YOUR ASSIGNMENT: Set down all the entries again, word for word.

Segment Start: WORKING DATA

-- ==== Sys2Proof/Laws/PerInstr.lean ====
section
/-! SUPPORT. Families of statements about every command, one lemma for each constructor of Instr. -/

namespace Sys2Proof.Laws

/-- The command's word has the pattern and the mask of its own row of the opcode map (spec/30_encoding.md R62). -/
def OwnRow.Statement (i : Instr) : Prop := ∃ r ∈ opcodeMap, r.mnemonic = i.mnemonic ∧ r.selects (encode i) = true

/-- The word of the given fields has the pattern of a row whose mask and pattern are given by fields too. -/
theorem selects_fields (n : String) (op op' sub sub' m : BitVec 4) (a a' b b' k l : BitVec 16)
    (hop : op &&& 0xF = op') (hsub : sub &&& m = sub') (ha : a &&& k = a') (hb : b &&& l = b') :
    OpcodeRow.selects ⟨n, CmdWord.ofFields op' sub' a' b', CmdWord.ofFields 0xF m k l⟩
      (CmdWord.ofFields op sub a b) = true := by
  rw [OpcodeRow.selects, CmdWord.ofFields_and, hop, hsub, ha, hb]
  exact beq_self_eq_true _

theorem OwnRow.acquire (bound : BitVec 16) : OwnRow.Statement (.acquire bound) :=
  ⟨⟨"ACQUIRE", 0x1000000000, 0xFFFFFF0000⟩, by decide, rfl,
    selects_fields "ACQUIRE" 1 1 0 0 0xF 0 0 bound 0 0xFFFF 0 rfl rfl rfl (by simp)⟩

theorem OwnRow.release : OwnRow.Statement .release := by unfold OwnRow.Statement; decide

theorem OwnRow.clkRun : OwnRow.Statement .clkRun := by unfold OwnRow.Statement; decide

theorem OwnRow.clkStop : OwnRow.Statement .clkStop := by unfold OwnRow.Statement; decide

theorem OwnRow.clkCycle (n : BitVec 16) : OwnRow.Statement (.clkCycle n) :=
  ⟨⟨"CLK_CYCLE", 0x5000000000, 0xFFFFFF0000⟩, by decide, rfl,
    selects_fields "CLK_CYCLE" 5 5 0 0 0xF 0 0 n 0 0xFFFF 0 rfl rfl rfl (by simp)⟩

theorem OwnRow.clkStep : OwnRow.Statement .clkStep := by unfold OwnRow.Statement; decide

theorem OwnRow.sample : OwnRow.Statement .sample := by unfold OwnRow.Statement; decide

theorem OwnRow.tick (bound : BitVec 16) : OwnRow.Statement (.tick bound) :=
  ⟨⟨"TICK", 0x8000000000, 0xFFFFFF0000⟩, by decide, rfl,
    selects_fields "TICK" 8 8 0 0 0xF 0 0 bound 0 0xFFFF 0 rfl rfl rfl (by simp)⟩

theorem OwnRow.bdClassify (byte : Byte) : OwnRow.Statement (.bdClassify byte) :=
  ⟨⟨"BD_CLASSIFY", 0x9000000000, 0xFFFFFFFF00⟩, by decide, rfl,
    selects_fields "BD_CLASSIFY" 9 9 0 0 0xF 0 0 (byte.setWidth 16) 0 0xFFFF 0xFF00 rfl rfl rfl (by
      revert byte; decide)⟩

theorem OwnRow.bdReset : OwnRow.Statement .bdReset := by unfold OwnRow.Statement; decide

theorem OwnRow.setRange (kind : RangeKind) (cat : Cat) (start last : BitVec 16) :
    OwnRow.Statement (.setRange kind cat start last) :=
  ⟨⟨"SET_RANGE", 0xB000000000, 0xF000000000⟩, by decide, rfl,
    selects_fields "SET_RANGE" 0xB 0xB (rangeIndex kind cat) 0 0 start 0 last 0 0 0 rfl (by simp) (by simp)
      (by simp)⟩

theorem OwnRow.clrRange (kind : RangeKind) (cat : Cat) : OwnRow.Statement (.clrRange kind cat) := by
  cases kind <;> cases cat <;> unfold OwnRow.Statement <;> decide

theorem OwnRow.ioDispatch (bound : BitVec 16) : OwnRow.Statement (.ioDispatch bound) :=
  ⟨⟨"IO_DISPATCH", 0xD000000000, 0xFFFFFF0000⟩, by decide, rfl,
    selects_fields "IO_DISPATCH" 0xD 0xD 0 0 0xF 0 0 bound 0 0xFFFF 0 rfl rfl rfl (by simp)⟩

theorem OwnRow.lineSet (line : SetLine) (value : Bool) : OwnRow.Statement (.lineSet line value) := by
  cases line <;> cases value <;> unfold OwnRow.Statement <;> decide

end Sys2Proof.Laws
end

Segment End: WORKING DATA

ANSWER SECTION:
-- ==== Sys2Proof/Laws/PerInstr.lean ====
section
/-! SUPPORT. Families of statements about every command, one lemma for each constructor of Instr. -/

namespace Sys2Proof.Laws

/-- The command's word has the pattern and the mask of its own row of the opcode map (spec/30_encoding.md R62). -/
def OwnRow.Statement (i : Instr) : Prop := ∃ r ∈ opcodeMap, r.mnemonic = i.mnemonic ∧ r.selects (encode i) = true

/-- The word of the given fields has the pattern of a row whose mask and pattern are given by fields too. -/
theorem selects_fields (n : String) (op op' sub sub' m : BitVec 4) (a a' b b' k l : BitVec 16)
    (hop : op &&& 0xF = op') (hsub : sub &&& m = sub') (ha : a &&& k = a') (hb : b &&& l = b') :
    OpcodeRow.selects ⟨n, CmdWord.ofFields op' sub' a' b', CmdWord.ofFields 0xF m k l⟩
      (CmdWord.ofFields op sub a b) = true := by
  rw [OpcodeRow.selects, CmdWord.ofFields_and, hop, hsub, ha, hb]
  exact beq_self_eq_true _

theorem OwnRow.acquire (bound : BitVec 16) : OwnRow.Statement (.acquire bound) :=
  ⟨⟨"ACQUIRE", 0x1000000000, 0xFFFFFF0000⟩, by decide, rfl,
    selects_fields "ACQUIRE" 1 1 0 0 0xF 0 0 bound 0 0xFFFF 0 rfl rfl rfl (by simp)⟩

theorem OwnRow.release : OwnRow.Statement .release := by unfold OwnRow.Statement; decide

theorem OwnRow.clkRun : OwnRow.Statement .clkRun := by unfold OwnRow.Statement; decide

theorem OwnRow.clkStop : OwnRow.Statement .clkStop := by unfold OwnRow.Statement; decide

theorem OwnRow.clkCycle (n : BitVec 16) : OwnRow.Statement (.clkCycle n) :=
  ⟨⟨"CLK_CYCLE", 0x5000000000, 0xFFFFFF0000⟩, by decide, rfl,
    selects_fields "CLK_CYCLE" 5 5 0 0 0xF 0 0 n 0 0xFFFF 0 rfl rfl rfl (by simp)⟩

theorem OwnRow.clkStep : OwnRow.Statement .clkStep := by unfold OwnRow.Statement; decide

theorem OwnRow.sample : OwnRow.Statement .sample := by unfold OwnRow.Statement; decide

theorem OwnRow.tick (bound : BitVec 16) : OwnRow.Statement (.tick bound) :=
  ⟨⟨"TICK", 0x8000000000, 0xFFFFFF0000⟩, by decide, rfl,
    selects_fields "TICK" 8 8 0 0 0xF 0 0 bound 0 0xFFFF 0 rfl rfl rfl (by simp)⟩

theorem OwnRow.bdClassify (byte : Byte) : OwnRow.Statement (.bdClassify byte) :=
  ⟨⟨"BD_CLASSIFY", 0x9000000000, 0xFFFFFFFF00⟩, by decide, rfl,
    selects_fields "BD_CLASSIFY" 9 9 0 0 0xF 0 0 (byte.setWidth 16) 0 0xFFFF 0xFF00 rfl rfl rfl (by
      revert byte; decide)⟩

theorem OwnRow.bdReset : OwnRow.Statement .bdReset := by unfold OwnRow.Statement; decide

theorem OwnRow.setRange (kind : RangeKind) (cat : Cat) (start last : BitVec 16) :
    OwnRow.Statement (.setRange kind cat start last) :=
  ⟨⟨"SET_RANGE", 0xB000000000, 0xF000000000⟩, by decide, rfl,
    selects_fields "SET_RANGE" 0xB 0xB (rangeIndex kind cat) 0 0 start 0 last 0 0 0 rfl (by simp) (by simp)
      (by simp)⟩

theorem OwnRow.clrRange (kind : RangeKind) (cat : Cat) : OwnRow.Statement (.clrRange kind cat) := by
  cases kind <;> cases cat <;> unfold OwnRow.Statement <;> decide

theorem OwnRow.ioDispatch (bound : BitVec 16) : OwnRow.Statement (.ioDispatch bound) :=
  ⟨⟨"IO_DISPATCH", 0xD000000000, 0xFFFFFF0000⟩, by decide, rfl,
    selects_fields "IO_DISPATCH" 0xD 0xD 0 0 0xF 0 0 bound 0 0xFFFF 0 rfl rfl rfl (by simp)⟩

theorem OwnRow.lineSet (line : SetLine) (value : Bool) : OwnRow.Statement (.lineSet line value) := by
  cases line <;> cases value <;> unfold OwnRow.Statement <;> decide

end Sys2Proof.Laws
end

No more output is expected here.